(Task instructions):
In the entries that follow, find each line with the word "encode" and copy it.

(Material to process):
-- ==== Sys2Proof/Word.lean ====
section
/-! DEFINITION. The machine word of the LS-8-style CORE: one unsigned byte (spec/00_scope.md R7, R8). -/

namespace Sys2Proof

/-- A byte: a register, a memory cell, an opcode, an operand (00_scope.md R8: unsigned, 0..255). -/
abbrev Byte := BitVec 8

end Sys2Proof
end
---
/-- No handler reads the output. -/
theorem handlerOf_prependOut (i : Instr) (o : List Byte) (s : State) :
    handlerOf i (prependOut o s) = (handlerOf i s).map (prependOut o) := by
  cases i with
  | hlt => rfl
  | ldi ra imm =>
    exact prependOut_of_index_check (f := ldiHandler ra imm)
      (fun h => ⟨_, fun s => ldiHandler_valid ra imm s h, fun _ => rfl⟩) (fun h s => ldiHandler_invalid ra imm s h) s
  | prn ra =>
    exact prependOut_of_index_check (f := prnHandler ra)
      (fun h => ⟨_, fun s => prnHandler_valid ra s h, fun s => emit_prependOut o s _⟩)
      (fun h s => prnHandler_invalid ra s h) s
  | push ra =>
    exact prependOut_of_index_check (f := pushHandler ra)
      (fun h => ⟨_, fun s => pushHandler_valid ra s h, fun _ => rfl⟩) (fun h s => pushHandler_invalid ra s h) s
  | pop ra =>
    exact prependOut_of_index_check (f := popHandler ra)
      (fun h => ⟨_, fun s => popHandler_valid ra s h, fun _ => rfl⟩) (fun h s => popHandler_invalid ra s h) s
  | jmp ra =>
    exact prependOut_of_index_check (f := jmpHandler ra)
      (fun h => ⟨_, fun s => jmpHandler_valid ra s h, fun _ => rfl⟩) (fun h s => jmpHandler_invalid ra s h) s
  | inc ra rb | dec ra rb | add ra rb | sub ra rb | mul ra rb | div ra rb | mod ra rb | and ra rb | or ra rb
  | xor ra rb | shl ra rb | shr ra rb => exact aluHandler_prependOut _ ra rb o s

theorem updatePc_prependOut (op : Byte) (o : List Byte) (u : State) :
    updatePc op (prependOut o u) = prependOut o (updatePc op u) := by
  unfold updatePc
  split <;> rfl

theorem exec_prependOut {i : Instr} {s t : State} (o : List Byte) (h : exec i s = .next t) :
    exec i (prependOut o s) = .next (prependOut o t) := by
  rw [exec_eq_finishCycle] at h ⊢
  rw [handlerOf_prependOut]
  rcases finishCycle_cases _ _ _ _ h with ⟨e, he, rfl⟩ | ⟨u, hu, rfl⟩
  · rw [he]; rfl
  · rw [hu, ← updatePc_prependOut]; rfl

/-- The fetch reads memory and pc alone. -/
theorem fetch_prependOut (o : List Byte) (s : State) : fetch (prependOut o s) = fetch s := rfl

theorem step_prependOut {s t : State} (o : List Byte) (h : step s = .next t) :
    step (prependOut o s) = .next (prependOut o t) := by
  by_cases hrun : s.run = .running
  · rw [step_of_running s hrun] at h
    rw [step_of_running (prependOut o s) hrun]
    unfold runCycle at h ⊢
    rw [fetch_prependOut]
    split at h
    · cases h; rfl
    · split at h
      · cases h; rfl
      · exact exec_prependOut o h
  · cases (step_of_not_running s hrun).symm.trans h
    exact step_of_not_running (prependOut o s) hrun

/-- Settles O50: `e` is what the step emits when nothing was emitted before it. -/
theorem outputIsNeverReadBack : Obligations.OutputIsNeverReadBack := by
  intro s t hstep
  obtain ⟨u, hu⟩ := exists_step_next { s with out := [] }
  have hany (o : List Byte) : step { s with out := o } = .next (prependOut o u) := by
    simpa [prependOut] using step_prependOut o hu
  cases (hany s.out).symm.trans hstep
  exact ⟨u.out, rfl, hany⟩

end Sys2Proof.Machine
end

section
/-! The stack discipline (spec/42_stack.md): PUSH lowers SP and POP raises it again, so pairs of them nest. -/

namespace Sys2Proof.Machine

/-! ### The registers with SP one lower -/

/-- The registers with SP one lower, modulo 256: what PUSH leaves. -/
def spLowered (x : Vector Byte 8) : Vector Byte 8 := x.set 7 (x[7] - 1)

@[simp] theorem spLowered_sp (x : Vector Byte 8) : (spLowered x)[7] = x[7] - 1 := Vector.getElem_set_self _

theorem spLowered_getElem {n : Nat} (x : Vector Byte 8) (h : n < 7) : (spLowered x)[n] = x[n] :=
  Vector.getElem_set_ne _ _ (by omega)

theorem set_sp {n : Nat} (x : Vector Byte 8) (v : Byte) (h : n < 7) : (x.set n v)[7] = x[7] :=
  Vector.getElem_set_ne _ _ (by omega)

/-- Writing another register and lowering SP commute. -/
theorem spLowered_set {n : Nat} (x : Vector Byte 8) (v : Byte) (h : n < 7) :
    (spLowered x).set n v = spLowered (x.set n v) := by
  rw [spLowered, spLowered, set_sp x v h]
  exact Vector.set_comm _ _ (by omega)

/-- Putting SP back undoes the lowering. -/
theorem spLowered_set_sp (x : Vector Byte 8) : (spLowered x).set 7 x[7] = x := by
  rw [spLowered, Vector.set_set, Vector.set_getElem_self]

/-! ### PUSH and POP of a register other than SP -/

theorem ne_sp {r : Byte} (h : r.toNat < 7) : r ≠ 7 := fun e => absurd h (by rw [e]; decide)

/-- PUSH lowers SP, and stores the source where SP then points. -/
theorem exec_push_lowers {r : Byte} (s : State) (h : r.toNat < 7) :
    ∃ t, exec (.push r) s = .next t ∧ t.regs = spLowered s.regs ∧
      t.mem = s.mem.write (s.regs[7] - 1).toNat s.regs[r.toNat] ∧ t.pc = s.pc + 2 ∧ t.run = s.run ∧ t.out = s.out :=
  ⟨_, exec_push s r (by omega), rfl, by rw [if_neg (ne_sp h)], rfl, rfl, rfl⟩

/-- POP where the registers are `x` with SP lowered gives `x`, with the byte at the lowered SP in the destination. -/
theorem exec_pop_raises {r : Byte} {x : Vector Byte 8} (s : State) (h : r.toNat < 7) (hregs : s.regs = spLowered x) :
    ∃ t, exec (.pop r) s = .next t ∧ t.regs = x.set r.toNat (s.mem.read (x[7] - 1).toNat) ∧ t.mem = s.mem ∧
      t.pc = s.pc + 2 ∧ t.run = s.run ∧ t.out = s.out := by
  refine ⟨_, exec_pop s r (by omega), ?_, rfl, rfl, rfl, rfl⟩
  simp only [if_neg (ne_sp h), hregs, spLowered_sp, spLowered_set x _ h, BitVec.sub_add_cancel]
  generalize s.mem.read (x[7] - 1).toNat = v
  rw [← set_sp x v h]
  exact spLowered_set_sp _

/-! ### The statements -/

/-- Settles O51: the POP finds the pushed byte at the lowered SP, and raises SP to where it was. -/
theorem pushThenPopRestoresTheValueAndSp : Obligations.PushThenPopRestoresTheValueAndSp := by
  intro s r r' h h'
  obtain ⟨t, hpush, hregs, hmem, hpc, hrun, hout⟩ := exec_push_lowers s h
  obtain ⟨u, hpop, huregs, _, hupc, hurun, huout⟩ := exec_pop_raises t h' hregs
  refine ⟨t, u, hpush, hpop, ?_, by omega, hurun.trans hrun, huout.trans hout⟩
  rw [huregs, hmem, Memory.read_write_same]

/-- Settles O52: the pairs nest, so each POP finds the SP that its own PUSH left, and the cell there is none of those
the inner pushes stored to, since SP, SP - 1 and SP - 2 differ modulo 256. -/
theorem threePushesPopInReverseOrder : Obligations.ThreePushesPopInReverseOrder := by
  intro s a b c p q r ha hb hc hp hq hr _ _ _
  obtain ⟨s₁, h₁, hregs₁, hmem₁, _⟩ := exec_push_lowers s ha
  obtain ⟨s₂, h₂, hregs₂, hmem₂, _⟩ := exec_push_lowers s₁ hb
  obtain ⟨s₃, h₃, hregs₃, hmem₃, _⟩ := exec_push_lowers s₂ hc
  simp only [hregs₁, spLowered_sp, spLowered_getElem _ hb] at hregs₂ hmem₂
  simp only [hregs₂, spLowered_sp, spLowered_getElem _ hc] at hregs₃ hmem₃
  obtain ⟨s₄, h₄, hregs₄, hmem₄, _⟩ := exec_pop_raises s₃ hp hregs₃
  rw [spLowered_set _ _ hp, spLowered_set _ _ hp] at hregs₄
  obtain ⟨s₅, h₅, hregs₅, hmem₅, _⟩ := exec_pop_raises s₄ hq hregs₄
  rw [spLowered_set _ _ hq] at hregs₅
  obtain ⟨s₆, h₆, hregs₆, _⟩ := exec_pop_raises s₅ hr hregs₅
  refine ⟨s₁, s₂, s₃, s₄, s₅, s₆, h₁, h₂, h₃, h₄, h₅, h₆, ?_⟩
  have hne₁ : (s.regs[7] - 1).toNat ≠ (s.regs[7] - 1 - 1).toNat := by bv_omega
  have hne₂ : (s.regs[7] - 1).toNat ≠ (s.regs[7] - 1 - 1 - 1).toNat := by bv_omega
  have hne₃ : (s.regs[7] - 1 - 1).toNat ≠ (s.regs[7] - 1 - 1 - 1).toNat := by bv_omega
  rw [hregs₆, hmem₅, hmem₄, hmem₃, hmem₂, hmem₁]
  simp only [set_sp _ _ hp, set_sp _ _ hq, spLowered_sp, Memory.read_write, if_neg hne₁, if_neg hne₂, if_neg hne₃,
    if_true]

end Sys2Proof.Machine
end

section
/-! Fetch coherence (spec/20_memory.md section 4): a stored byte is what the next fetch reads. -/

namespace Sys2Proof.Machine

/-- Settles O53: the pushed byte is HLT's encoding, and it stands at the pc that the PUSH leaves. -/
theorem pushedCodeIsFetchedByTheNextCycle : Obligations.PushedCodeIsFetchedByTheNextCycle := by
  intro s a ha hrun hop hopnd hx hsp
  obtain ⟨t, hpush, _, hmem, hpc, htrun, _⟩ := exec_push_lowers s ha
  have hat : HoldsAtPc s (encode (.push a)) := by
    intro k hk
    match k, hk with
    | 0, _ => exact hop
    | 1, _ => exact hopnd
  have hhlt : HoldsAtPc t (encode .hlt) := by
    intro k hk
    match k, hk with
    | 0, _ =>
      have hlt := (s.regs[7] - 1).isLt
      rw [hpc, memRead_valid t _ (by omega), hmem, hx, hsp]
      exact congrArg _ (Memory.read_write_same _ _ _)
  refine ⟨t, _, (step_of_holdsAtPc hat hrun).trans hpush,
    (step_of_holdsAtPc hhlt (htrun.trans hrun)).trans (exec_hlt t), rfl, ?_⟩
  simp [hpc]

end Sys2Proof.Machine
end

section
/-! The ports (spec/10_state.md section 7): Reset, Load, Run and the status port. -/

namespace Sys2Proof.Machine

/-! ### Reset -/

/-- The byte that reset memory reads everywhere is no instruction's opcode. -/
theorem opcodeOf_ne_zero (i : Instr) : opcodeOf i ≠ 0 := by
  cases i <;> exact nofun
...
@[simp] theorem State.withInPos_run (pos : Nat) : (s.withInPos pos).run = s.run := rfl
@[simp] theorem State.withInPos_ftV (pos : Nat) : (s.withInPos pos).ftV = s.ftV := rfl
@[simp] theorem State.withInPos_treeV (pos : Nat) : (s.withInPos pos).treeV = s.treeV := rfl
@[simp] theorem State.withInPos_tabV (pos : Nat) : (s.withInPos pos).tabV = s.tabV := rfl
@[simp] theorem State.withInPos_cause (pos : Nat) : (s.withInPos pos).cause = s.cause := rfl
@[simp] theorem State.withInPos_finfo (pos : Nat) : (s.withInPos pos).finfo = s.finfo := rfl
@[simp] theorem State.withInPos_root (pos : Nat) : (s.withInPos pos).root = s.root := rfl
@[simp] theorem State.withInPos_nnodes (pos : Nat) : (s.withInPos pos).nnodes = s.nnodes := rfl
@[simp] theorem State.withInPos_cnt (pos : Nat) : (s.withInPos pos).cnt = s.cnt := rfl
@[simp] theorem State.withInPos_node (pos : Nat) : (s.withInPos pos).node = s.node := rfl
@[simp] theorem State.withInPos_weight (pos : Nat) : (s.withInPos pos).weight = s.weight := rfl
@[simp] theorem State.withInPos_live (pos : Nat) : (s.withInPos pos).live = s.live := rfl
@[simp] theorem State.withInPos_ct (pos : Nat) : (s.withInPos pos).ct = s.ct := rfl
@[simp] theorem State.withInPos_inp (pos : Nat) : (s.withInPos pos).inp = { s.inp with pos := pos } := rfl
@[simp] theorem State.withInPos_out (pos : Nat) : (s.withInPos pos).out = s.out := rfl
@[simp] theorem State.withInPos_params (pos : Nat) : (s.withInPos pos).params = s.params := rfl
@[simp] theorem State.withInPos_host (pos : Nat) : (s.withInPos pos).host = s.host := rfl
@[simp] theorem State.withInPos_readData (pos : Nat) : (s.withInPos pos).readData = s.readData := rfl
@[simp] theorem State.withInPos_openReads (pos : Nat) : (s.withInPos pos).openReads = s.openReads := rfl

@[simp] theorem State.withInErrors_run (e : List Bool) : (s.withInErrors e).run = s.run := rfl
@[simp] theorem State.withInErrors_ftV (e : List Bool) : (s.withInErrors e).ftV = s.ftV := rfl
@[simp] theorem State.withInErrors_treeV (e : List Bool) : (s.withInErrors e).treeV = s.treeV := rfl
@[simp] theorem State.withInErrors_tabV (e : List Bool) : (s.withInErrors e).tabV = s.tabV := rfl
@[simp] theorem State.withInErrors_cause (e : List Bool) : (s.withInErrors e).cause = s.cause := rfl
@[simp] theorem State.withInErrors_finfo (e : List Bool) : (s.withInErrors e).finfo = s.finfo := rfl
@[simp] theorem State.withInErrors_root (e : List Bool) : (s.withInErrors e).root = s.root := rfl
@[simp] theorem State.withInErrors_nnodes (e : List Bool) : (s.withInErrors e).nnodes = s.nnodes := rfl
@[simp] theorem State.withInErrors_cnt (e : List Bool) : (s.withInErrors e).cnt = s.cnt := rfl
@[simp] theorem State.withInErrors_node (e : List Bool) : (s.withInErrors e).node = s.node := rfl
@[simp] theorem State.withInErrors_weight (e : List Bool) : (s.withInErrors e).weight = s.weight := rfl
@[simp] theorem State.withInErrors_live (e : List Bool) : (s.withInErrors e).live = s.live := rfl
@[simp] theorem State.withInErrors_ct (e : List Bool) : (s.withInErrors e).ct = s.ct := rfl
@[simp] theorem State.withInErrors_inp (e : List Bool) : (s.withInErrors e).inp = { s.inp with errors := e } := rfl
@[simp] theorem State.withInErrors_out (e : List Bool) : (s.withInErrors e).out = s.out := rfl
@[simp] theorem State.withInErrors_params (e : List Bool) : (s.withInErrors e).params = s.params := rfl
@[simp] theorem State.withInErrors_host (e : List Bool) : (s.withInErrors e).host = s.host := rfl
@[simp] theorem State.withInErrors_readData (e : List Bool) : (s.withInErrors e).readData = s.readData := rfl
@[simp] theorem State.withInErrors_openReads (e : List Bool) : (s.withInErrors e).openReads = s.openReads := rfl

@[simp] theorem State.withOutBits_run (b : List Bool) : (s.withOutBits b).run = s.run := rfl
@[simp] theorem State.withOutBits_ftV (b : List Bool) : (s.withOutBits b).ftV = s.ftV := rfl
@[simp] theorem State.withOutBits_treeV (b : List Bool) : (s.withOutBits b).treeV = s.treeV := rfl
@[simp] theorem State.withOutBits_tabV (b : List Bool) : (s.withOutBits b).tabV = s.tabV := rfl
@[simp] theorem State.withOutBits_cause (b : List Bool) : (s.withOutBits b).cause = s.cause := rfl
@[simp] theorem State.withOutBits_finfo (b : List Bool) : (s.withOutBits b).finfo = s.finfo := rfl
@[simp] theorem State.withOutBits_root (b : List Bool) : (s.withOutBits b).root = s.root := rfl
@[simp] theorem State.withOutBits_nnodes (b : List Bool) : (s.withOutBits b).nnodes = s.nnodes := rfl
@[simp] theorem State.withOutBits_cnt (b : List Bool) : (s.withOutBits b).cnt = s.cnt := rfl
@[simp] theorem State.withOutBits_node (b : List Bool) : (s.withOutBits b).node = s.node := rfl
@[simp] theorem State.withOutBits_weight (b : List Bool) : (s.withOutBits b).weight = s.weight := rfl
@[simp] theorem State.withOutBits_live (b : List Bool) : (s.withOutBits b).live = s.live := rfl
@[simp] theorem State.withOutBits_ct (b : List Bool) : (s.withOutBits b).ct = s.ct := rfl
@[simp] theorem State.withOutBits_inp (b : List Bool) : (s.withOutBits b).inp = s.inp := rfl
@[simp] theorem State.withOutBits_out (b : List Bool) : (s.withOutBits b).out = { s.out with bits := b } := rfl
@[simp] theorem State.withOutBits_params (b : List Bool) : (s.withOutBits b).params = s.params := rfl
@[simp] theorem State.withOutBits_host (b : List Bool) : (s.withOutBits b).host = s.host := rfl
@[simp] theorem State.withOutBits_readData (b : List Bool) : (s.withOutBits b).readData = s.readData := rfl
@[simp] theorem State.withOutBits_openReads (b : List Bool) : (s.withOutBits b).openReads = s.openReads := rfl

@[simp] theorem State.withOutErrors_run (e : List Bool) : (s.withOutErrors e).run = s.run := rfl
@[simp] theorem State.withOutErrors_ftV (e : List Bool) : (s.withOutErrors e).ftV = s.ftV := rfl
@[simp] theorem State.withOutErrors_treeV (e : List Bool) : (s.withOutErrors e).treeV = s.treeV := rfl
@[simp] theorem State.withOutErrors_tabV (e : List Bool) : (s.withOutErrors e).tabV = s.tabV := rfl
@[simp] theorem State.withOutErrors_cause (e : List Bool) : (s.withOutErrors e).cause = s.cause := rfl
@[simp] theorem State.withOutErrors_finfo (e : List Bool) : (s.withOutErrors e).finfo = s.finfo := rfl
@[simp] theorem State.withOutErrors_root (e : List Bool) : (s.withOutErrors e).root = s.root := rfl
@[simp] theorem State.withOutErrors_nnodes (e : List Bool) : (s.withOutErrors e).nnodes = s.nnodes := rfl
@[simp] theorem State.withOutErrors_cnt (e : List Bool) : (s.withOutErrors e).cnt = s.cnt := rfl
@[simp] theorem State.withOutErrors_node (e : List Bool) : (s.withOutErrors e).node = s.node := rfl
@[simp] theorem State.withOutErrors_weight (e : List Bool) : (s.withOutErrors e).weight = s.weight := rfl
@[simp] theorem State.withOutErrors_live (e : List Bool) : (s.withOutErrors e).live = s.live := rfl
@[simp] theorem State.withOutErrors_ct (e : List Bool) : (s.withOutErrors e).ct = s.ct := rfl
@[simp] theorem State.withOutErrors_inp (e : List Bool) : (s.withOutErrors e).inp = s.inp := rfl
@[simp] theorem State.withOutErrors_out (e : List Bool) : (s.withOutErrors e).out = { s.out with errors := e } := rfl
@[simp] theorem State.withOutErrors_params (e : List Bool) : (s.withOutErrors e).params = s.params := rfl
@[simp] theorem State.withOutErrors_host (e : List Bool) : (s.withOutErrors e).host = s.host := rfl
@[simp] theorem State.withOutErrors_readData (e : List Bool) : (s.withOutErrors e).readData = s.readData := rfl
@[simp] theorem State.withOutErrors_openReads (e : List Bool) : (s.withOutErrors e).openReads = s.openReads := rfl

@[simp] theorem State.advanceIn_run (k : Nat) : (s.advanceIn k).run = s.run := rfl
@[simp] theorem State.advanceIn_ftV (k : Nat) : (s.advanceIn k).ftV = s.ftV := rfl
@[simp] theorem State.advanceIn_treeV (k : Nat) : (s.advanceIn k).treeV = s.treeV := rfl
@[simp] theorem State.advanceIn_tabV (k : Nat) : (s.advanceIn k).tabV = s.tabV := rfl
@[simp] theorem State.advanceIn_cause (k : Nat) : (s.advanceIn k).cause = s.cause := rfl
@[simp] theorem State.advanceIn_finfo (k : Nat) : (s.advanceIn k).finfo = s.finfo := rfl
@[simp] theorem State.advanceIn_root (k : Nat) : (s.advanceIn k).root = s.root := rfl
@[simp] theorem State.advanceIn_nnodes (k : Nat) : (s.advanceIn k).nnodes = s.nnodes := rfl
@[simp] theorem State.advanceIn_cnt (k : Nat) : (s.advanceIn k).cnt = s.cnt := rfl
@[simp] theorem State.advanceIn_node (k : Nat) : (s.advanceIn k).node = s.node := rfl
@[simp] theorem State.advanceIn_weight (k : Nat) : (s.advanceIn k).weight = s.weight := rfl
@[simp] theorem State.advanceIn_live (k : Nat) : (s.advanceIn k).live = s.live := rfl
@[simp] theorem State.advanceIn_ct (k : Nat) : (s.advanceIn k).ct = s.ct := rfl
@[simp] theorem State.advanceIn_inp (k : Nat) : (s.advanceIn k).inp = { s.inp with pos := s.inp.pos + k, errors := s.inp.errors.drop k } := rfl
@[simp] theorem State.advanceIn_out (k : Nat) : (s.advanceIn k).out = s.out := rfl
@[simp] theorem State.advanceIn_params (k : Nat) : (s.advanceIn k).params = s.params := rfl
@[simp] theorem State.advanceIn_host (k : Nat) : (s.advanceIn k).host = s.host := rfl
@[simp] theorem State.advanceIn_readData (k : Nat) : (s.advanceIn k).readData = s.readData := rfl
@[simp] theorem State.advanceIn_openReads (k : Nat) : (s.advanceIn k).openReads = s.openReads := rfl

(Answer below):
  have hat : HoldsAtPc s (encode (.push a)) := by
  have hhlt : HoldsAtPc t (encode .hlt) := by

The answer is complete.